_Task objective_: Of the entries below, return exactly those lines that fall between the one containing "def State.rowFits (s" and the one containing "let g := s.seg i", the two end lines included.

=-=-=-=-=

/-- Lines a segment's slot needs beyond those it has. -/
def State.lineNeed (s : State) (i : Nat) : Nat := (s.seg i).prof.lines - s.linesOf (s.seg i).slot

/-- The state after making room for a segment's lines, and whether there is room. -/
def State.lineRoom (s : State) (i : Nat) : State × Bool :=
  let n := s.lineNeed i
  if n = 0 then (s, true)
  else
    let t := s.makeRoom (s.seg i).slot n s.sfe.cache.length
    (t, decide (t.cacheUsed + n ≤ t.cacheLines))

/-- Bytes a row of a model takes when it opens (R137). -/
def rowBytes (hdr : List Byte) (p : SfeProfile) : Nat :=
  let f := hdrRowFrames hdr
  64 + f * p.frameBytes + (if 2 ≤ p.levels then f / p.stride * p.frameBytes else 0)
    + (if 3 ≤ p.levels then f / (p.stride * p.stride) * p.frameBytes else 0) + hdrMaxSpans hdr * 32

/-- Bytes that a row of a segment's key takes. -/
def State.segRowBytes (s : State) (i : Nat) : Nat := rowBytes (s.model (s.seg i).model).hdr (s.seg i).prof

/-- Bytes of the row region in use: by open, closed and running rows, and by segments that have taken space for rows they will open. -/
def State.rowSpace (s : State) : Nat :=
  s.sfe.rows.cells.foldl (fun n c => if c.2.st = .done ∨ c.2.lease ≠ s.sfe.epoch then n else n + c.2.size) 0
    + s.sfe.segs.cells.foldl (fun n c => if c.2.st = .done then n else n + c.2.rowHold) 0

/-- Whether rows can open. -/
def State.rowFits (s : State) (bytes : Nat) : Bool := decide (s.rowSpace + bytes ≤ s.fld Reg.SFE_ROW_REGION_mib * 1048576)

/-- The other segments that hold a place in a row. -/
def State.holders (s : State) (r i : Nat) : List Nat := s.sfe.order.filter (fun j => j != i && (s.seg j).rowIn == some r)

/-- The open row of a segment's key that takes a further span of its slot (R148): one with room beside the places held, and no span of the slot there or to come. -/
def State.openRow (s : State) (i : Nat) : Option Nat :=
  let g := s.seg i
  (s.sfe.rows.cells.find? (fun c => decide (c.2.st = .opened) && decide (c.2.lease = s.sfe.epoch) && decide (c.2.model = g.model) && decide (c.2.epoch = g.epoch)
    && decide (c.2.cls = g.entry.cls) && decide (c.2.spans.length + (s.holders c.1 i).length < c.2.maxSpans)
    && decide (c.2.frames < c.2.rowFrames) && c.2.job.isNone && c.2.spans.all (fun p => p.slot != g.slot)
    && (s.holders c.1 i).all (fun j => (s.seg j).slot != g.slot))).map (·.1)

/-- Whether a segment finds row space for a span: an open row of its key, space it holds, or room for a row. -/
def State.rowReady (s : State) (i : Nat) : Bool :=
  (s.openRow i).isSome || decide ((s.seg i).rowHold ≠ 0) || s.rowFits (s.segRowBytes i)

/-- The segment that waits for its line and its row space. -/
def State.waitingSeg (s : State) : Option Nat := (s.sfe.segs.cells.find? (fun c => decide (c.2.st = .alloc))).map (·.1)

/-! #### The feature pipeline -/

/-- A μ-law byte as its 14-bit linear value shifted left 2 (R133 stage 1). -/
def ulaw (b : Byte) : Int :=
  let u := 255 - b.toNat
  let m : Int := (((2 * (u % 16) + 33) <<< (u / 16 % 8) : Nat) : Int) - 33
  (if 128 ≤ u then -m else m) * 4

/-- An A-law byte as its 13-bit linear value shifted left 3. -/
def alaw (b : Byte) : Int :=
  let a := b.toNat ^^^ 0x55
  let e := a / 16 % 8
  let m : Int := ((if e = 0 then 2 * (a % 16) + 1 else (2 * (a % 16) + 33) <<< (e - 1) : Nat) : Int)
  (if 128 ≤ a then m else -m) * 8

/-- Signed 16-bit numbers of a byte list. -/
def words16 (big : Bool) : Nat → List Byte → List Int
  | 0, _ => []
  | n + 1, l =>
    (BitVec.ofNat 16 (if big then beNat (fit l 2) else leNat (fit l 2))).toInt :: words16 big n (l.drop 2)

/-- The linear samples of a payload (R131, R133 stage 1). -/
def decodeSamples (codec : Nat) (b : List Byte) : List Int :=
  if codec = 1 then words16 true (b.length / 2) b
  else if codec = 2 then words16 false (b.length / 2) b
  else if codec = 3 then b.map ulaw else b.map alaw

/-- The sample rate of a code in Hz. -/
def rateHz (r : Nat) : Nat := if r = 1 then 8000 else if r = 2 then 16000 else if r = 3 then 32000 else 48000

/-- Samples of a payload of `n` bytes. -/
def sampleCount (codec n : Nat) : Nat := if isPcm codec then n / 2 else n

/-- Samples at the working rate (R146). -/
def workCount (rate wr n : Nat) : Nat := n * wr / rateHz rate

/-- A list of numbers brought to a length, with zeros. -/
def fitInts (l : List Int) (n : Nat) : List Int := (l.take n) ++ List.replicate (n - l.length) 0

/-- Division by a power of two, to nearest with ties to even (R133). -/
def rneShift (x : Int) (n : Nat) : Int :=
  if n = 0 then x
  else
    let q := x >>> n
    let r := x - q * 2 ^ n
    let half : Int := 2 ^ (n - 1)
    if half < r ∨ (r = half ∧ q % 2 = 1) then q + 1 else q

/-- Division to nearest with ties to even. -/
def rneDiv (x d : Int) : Int :=
  let q := Int.fdiv x d
  let r := 2 * (x - q * d)
  if d < r ∨ (r = d ∧ q % 2 = 1) then q + 1 else q

/-- An input sample of the resampler: a position of the segment, before it a sample of the history, and before that an older one, which is zero after a restart (R135, R146). -/
def tapSample (hist x : List Int) (k : Int) : Int :=
  if 0 ≤ k then (x[k.toNat]?).getD 0
  else if -(hist.length : Int) ≤ k then (hist[(k + hist.length).toNat]?).getD 0
  else if hist.all (fun v => v == 0) then 0 else Config.olderSample hist (-k - hist.length).toNat

/-- The steps of a conversion: 2, 3, 4 or 6. -/
def firSteps (ir wr : Nat) : Nat := if ir < wr then wr / ir else ir / wr

/-- Taps per phase of the polyphase FIR (R133 stage 2). -/
def firTaps (m : Nat) : Nat := if m = 2 then 32 else if m = 6 then 64 else 48

/-- An output of the polyphase FIR between two rates (R133 stage 2): output `n` of a segment, or the last one before it for -1. Going up, each output takes one phase; going down, an output takes every phase of the samples up to the last of its step. -/
def firOut (ir wr : Nat) (hist x : List Int) (n : Int) : Int :=
  let m := firSteps ir wr
  let taps := List.range (firTaps m)
  let sum : Int := if ir < wr then
      (taps.map (fun j => Config.firCoef ir wr (n % m).toNat j * tapSample hist x (n / m - j))).sum
    else ((List.range m).map (fun (p : Nat) => (taps.map (fun j =>
      Config.firCoef ir wr p j * tapSample hist x ((n + 1) * m - 1 - (j * m + p : Nat)))).sum)).sum
  clamp (-32768) 32767 (rneShift sum (Config.firShift ir wr))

=-=-=-=-=

_Response below_:
def State.rowFits (s : State) (bytes : Nat) : Bool := decide (s.rowSpace + bytes ≤ s.fld Reg.SFE_ROW_REGION_mib * 1048576)

/-- The other segments that hold a place in a row. -/
def State.holders (s : State) (r i : Nat) : List Nat := s.sfe.order.filter (fun j => j != i && (s.seg j).rowIn == some r)

/-- The open row of a segment's key that takes a further span of its slot (R148): one with room beside the places held, and no span of the slot there or to come. -/
def State.openRow (s : State) (i : Nat) : Option Nat :=
  let g := s.seg i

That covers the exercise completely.